**YOUR ASSIGNMENT**.
Search the records for the string "vNames", then copy each line that has it.

[Saved data entries]
/-- R3, R406, R407, R426, R427, R432, R434, R441: CSRR returns the register that its number and instance name. CSRW and a register write with
no instruction store the value, field by field; a locked gate stays locked; SYS_HOSTIRQ raises the partition's MSI-X vector; a port and
a domain are enabled by their own registers. That a write of SYS_HOSTIRQ outside the quiet-mode slot of R441 waits for the slot is the
model's reading (log entry 61). -/
def Obligations.ControlRegisters : Prop :=
  (∀ (f : EF) (s : State) (cx : Cx) (key : Nat), LanesExist s cx → isSysGid cx.gid = true → (s.group cx.gid).sys = true →
    let i := issOf s cx f.ctl
    let s1 := s.start cx f.ctl
    let p := (s.group cx.gid).part
    let inst := s1.csrInst cx.gid f
    let val := s1.readVW cx.gid i.low 1 true f.a.toNat
    s.csrHome p (quadOfGid cx.gid) f.imm8.toNat inst = some key →
    (Issues s cx f.ctl none (vNames true f.a) 2 → ∃ t, exec (.csrr f) s = .next t ∧ Passed t cx ∧ OtherGroups cx.gid s t ∧ SameMemory s t
      ∧ ∀ l ∈ s.taking cx f.ctl,
        pairOf ((t.lane cx.gid l).vReg f.a.toNat) ((t.lane cx.gid l).vReg (f.a.toNat + 1)) = s.readCsr p f.imm8.toNat inst key)
    ∧ (Issues s cx f.ctl none (vNames true f.a) 0 → f.imm8.toNat ∈ [0x05, 0x06, 0x0A, 0x0B, 0x0C] → rzBad f.imm8.toNat val = false →
      ∃ t, exec (.csrw f) s = .next t ∧ Passed t cx ∧ SameRegs cx.gid s t ∧ OtherGroups cx.gid s t ∧ t.csr key = val))
  ∧ (∀ (w : CsrWrite) (s : State) (key : Nat), s.csrHome w.part ((s.quadsOf w.part).headD 0) w.num w.inst = some key →
    rzBad w.num w.val = false →
    (w.num ∈ [0x05, 0x06, 0x0A, 0x0B, 0x0C] → ∃ t, exec (.registerWrite w) s = .next t ∧ t.csr key = w.val ∧ t.groups = s.groups
      ∧ SameMemory s t ∧ ∀ k, k ≠ key → t.csr k = s.csr k)
    ∧ (w.num = 0x09 → ∃ t, exec (.registerWrite w) s = .next t ∧ t.due = s.due ++ [.eventModeEntry (key % 256)] ∧ ∀ k, k < 64 →
      (t.csr key).getLsbD k = if k < 8 then (s.csr key).getLsbD k && !w.val.getLsbD k else if k < 16 then w.val.getLsbD k
        else k == 16 && (s.csr key).getLsbD 16))
  ∧ (∀ (w : CsrWrite) (s : State), s.holds w.part w.inst = true → rzBad 0x28 w.val = false →
    ∃ t, exec (.lndGateLock w) s = .next t ∧ t.groups = s.groups ∧ SameMemory s t ∧ t.csr (csrKey 0x28 w.inst)
      = if w.val.getLsbD 0 then 1 else s.csr (csrKey 0x28 w.inst))
  ∧ (∀ (w : CsrWrite) (s : State), w.val.getLsbD 0 = true →
    (s.notItsSlot w.part = false → ∃ t, exec (.sysHostirq w) s = .next t ∧ t.sys.outbox = s.sys.outbox ++ [.msix w.part]
      ∧ t.groups = s.groups ∧ SameMemory s t ∧ t.due = s.due)
    ∧ (s.notItsSlot w.part = true → exec (.sysHostirq w) s = .next (s.send (.sysHostirq w))))
  ∧ (∀ (w : CsrWrite) (s : State), w.inst < 32 → bits w.val 47 13 = 0 → bits w.val 7 1 = 0 → w.val.getLsbD 0 = true →
    s.portDom w.inst = none → s.domOwner (bits w.val 12 8) = none →
    ∃ t, exec (.optPortcfgWrite w) s = .next t ∧ t.csr (portcfgKey w.inst) = w.val ∧ t.lnk w.inst = lnkTraining
      ∧ t.portDom w.inst = some (bits w.val 12 8) ∧ t.groups = s.groups ∧ SameMemory s t)
  ∧ ∀ (w : CsrWrite) (s : State), bits w.val 2 1 = 0 → s.domOwner w.inst = none → w.val.getLsbD 0 = true →
    (∀ p ∈ s.portsOf w.inst, s.ownerOf p = w.part ∧ s.holdsDie w.part (p / 4) = true) → ∀ q qs, s.quadsOf w.part = q :: qs →
    ∃ t, exec (.optDomctlWrite w) s = .next t ∧ t.domEn w.inst = true ∧ t.domOwner w.inst = some (s.ownerOf q) ∧ t.dto w.inst = bits w.val 63 40
      ∧ t.rto w.inst = bits w.val 39 8 ∧ t.groups = s.groups ∧ SameMemory s t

**RESULT FOR THIS EXERCISE**.
    (Issues s cx f.ctl none (vNames true f.a) 2 → ∃ t, exec (.csrr f) s = .next t ∧ Passed t cx ∧ OtherGroups cx.gid s t ∧ SameMemory s t
    ∧ (Issues s cx f.ctl none (vNames true f.a) 0 → f.imm8.toNat ∈ [0x05, 0x06, 0x0A, 0x0B, 0x0C] → rzBad f.imm8.toNat val = false →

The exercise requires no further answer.